▶ _Work required_: The lines you return should be those containing the string "four", taken from the data below.

▶ _Records for the task_:

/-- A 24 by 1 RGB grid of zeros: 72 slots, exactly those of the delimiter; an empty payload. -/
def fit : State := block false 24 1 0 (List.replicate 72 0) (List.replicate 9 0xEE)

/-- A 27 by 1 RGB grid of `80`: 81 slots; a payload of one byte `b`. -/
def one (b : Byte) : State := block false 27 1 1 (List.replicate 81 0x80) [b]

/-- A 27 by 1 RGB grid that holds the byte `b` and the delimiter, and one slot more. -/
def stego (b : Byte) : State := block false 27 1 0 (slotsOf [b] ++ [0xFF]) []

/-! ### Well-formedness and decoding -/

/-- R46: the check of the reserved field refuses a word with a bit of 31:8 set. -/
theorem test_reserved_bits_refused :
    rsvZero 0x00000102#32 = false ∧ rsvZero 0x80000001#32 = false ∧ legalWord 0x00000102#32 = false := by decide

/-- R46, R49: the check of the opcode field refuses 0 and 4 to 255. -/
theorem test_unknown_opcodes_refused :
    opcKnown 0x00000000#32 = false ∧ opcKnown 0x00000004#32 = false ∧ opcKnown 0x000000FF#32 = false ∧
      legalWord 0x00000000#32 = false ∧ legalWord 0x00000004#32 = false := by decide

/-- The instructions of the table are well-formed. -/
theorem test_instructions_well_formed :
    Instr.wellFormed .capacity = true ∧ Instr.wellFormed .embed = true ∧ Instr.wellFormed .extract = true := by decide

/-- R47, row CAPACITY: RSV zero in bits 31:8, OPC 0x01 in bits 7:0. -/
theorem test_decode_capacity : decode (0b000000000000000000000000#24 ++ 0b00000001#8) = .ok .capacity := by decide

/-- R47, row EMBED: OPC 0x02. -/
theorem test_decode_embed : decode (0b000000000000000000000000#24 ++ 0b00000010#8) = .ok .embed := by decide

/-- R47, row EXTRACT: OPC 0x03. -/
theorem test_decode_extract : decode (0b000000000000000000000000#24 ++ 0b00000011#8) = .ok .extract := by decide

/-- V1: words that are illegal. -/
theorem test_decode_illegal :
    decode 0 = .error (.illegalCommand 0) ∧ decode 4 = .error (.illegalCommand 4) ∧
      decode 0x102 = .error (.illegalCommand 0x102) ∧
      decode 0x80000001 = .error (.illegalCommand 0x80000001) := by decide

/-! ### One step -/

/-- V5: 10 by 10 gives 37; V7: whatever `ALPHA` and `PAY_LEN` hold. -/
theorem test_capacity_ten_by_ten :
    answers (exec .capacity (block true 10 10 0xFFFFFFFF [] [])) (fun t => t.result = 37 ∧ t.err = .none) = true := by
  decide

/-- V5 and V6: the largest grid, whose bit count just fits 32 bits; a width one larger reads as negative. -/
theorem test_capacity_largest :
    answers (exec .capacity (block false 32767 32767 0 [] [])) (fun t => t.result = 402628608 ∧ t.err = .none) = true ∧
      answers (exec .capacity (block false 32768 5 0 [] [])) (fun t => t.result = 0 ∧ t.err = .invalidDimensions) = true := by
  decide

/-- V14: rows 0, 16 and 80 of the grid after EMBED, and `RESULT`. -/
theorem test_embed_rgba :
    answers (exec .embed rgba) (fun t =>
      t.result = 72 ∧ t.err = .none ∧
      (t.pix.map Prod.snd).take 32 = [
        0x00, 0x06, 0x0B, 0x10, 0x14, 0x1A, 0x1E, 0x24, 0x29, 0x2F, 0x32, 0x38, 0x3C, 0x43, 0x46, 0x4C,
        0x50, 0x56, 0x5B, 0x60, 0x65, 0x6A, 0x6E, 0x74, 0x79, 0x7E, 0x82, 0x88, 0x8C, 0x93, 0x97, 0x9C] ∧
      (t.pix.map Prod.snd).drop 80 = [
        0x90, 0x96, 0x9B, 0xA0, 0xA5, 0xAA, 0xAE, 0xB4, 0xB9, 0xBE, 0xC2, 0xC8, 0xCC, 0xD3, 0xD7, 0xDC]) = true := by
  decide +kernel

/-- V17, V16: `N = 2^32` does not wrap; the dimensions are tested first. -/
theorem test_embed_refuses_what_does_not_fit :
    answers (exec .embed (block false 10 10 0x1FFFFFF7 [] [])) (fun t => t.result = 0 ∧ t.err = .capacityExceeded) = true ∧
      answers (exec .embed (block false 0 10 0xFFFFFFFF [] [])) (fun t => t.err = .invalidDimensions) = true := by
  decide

==

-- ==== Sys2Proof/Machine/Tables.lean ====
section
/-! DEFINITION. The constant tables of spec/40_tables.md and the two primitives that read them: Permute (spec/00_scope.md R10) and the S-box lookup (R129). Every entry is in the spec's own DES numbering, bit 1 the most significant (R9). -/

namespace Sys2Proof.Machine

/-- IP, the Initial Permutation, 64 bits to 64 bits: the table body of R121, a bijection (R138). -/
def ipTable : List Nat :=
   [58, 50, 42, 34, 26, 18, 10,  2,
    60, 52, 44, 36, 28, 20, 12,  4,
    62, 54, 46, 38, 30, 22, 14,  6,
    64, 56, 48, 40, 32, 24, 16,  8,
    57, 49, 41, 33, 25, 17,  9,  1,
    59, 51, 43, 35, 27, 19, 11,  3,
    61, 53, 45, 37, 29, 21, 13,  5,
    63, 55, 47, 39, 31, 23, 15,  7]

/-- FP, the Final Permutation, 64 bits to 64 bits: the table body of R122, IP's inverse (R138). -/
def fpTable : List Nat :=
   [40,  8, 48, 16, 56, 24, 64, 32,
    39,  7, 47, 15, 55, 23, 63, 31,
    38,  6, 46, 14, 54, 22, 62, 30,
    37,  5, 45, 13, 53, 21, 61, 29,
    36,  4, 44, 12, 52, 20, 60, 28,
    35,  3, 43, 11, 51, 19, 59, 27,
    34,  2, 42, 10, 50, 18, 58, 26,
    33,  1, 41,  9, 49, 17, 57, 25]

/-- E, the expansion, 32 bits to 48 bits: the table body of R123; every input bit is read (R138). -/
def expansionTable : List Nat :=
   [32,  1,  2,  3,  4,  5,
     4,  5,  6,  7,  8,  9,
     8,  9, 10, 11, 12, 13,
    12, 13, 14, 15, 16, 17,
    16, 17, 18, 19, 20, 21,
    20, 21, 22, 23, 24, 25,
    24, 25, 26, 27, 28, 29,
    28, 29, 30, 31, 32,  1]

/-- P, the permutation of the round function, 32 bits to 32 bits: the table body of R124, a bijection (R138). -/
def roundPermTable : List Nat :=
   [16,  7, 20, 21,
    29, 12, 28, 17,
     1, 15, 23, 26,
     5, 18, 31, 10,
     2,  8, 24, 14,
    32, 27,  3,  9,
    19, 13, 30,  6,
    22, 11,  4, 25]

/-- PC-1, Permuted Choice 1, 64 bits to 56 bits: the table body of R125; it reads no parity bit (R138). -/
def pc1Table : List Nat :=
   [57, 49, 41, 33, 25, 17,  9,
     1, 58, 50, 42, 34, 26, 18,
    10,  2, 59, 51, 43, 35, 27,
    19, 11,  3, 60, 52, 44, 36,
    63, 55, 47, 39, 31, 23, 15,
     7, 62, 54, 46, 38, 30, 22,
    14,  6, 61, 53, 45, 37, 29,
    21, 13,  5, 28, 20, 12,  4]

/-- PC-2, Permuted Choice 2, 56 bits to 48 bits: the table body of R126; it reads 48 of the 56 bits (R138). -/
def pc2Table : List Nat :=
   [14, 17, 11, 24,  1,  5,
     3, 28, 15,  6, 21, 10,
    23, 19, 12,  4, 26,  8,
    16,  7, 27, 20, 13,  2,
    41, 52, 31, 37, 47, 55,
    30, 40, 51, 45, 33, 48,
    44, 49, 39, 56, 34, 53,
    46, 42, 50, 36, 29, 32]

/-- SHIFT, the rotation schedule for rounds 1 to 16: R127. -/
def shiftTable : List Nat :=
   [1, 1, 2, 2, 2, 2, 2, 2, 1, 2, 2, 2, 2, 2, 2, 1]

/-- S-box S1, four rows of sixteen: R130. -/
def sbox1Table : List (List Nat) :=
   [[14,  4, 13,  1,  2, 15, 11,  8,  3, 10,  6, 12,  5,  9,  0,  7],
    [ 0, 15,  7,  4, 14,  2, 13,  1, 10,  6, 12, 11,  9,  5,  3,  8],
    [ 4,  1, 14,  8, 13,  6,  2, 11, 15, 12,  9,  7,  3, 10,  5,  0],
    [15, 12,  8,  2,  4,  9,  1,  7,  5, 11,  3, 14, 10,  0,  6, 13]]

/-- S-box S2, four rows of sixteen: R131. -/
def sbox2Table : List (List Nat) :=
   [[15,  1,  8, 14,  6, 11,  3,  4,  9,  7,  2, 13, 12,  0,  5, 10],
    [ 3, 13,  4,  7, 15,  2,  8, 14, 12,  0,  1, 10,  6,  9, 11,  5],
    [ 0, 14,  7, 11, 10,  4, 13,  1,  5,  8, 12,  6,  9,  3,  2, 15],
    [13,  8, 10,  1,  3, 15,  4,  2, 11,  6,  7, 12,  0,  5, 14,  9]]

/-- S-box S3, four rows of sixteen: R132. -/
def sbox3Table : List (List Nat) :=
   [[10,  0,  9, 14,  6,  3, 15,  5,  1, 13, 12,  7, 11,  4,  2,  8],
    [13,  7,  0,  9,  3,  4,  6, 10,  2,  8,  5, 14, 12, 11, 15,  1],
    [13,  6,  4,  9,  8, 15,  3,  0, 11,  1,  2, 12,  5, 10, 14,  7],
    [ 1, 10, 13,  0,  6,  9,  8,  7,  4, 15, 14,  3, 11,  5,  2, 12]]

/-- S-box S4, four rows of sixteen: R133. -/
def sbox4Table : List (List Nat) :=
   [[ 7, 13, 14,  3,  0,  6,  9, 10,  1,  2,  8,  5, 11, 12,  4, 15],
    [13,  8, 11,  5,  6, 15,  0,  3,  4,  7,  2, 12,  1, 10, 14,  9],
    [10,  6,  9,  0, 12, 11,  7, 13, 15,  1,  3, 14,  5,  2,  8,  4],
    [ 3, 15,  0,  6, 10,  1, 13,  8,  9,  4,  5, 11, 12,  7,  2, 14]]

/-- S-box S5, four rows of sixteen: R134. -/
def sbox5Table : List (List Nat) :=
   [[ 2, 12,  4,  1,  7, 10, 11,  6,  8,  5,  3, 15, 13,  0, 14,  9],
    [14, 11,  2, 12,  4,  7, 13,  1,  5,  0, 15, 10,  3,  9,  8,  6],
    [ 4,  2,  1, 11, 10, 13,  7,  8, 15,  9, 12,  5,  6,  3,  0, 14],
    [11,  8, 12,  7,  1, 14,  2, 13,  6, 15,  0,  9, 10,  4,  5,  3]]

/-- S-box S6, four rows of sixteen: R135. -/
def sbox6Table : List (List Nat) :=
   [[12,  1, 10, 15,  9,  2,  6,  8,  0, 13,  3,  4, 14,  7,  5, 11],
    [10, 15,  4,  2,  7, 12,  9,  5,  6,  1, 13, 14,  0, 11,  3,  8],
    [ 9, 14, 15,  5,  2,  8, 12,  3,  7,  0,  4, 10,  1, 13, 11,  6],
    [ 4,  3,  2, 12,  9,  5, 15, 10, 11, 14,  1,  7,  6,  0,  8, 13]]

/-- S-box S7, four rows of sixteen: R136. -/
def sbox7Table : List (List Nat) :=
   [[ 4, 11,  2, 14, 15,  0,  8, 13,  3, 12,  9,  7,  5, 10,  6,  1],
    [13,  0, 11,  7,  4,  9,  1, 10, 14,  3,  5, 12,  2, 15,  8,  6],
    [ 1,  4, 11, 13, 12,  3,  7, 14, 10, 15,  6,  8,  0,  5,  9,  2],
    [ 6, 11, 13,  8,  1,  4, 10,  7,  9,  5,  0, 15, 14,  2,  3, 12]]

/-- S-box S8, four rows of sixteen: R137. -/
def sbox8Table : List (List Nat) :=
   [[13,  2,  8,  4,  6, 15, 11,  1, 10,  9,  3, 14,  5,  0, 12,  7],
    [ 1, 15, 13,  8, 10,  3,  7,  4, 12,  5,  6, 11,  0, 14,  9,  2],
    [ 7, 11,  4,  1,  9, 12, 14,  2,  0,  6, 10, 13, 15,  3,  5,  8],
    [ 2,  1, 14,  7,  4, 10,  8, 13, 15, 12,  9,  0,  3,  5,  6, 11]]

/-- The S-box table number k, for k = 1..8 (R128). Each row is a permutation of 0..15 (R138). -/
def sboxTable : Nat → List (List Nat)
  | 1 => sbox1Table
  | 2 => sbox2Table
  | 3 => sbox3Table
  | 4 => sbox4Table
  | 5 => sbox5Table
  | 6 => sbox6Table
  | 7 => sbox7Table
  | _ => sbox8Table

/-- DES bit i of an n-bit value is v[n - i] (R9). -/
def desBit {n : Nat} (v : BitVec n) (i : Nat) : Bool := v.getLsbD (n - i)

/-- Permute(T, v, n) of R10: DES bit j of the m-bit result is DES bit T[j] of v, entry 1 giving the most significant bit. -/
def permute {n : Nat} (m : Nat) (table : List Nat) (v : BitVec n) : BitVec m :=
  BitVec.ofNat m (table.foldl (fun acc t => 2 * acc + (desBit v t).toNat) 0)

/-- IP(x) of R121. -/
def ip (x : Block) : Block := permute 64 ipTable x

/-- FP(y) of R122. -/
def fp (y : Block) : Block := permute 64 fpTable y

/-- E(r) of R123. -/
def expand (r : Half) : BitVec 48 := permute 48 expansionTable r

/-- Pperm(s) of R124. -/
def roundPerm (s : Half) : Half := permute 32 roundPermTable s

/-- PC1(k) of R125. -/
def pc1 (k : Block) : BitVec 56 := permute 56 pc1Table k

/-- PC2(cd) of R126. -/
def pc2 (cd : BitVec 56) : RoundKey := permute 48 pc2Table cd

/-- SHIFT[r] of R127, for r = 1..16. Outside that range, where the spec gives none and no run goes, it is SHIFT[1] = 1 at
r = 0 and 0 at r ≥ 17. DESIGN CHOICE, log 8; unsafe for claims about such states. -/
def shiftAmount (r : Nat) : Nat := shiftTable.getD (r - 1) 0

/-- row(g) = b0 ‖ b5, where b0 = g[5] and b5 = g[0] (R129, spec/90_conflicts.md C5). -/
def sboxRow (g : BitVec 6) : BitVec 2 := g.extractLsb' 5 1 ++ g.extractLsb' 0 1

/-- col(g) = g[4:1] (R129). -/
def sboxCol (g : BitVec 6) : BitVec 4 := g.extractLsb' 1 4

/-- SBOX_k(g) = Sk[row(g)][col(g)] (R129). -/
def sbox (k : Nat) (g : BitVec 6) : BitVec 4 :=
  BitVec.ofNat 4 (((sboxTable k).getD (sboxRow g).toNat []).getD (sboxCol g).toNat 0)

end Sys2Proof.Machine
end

▶ _Response to this exercise_:
/-- S-box S1, four rows of sixteen: R130. -/
/-- S-box S2, four rows of sixteen: R131. -/
/-- S-box S3, four rows of sixteen: R132. -/
/-- S-box S4, four rows of sixteen: R133. -/
/-- S-box S5, four rows of sixteen: R134. -/
/-- S-box S6, four rows of sixteen: R135. -/
/-- S-box S7, four rows of sixteen: R136. -/
/-- S-box S8, four rows of sixteen: R137. -/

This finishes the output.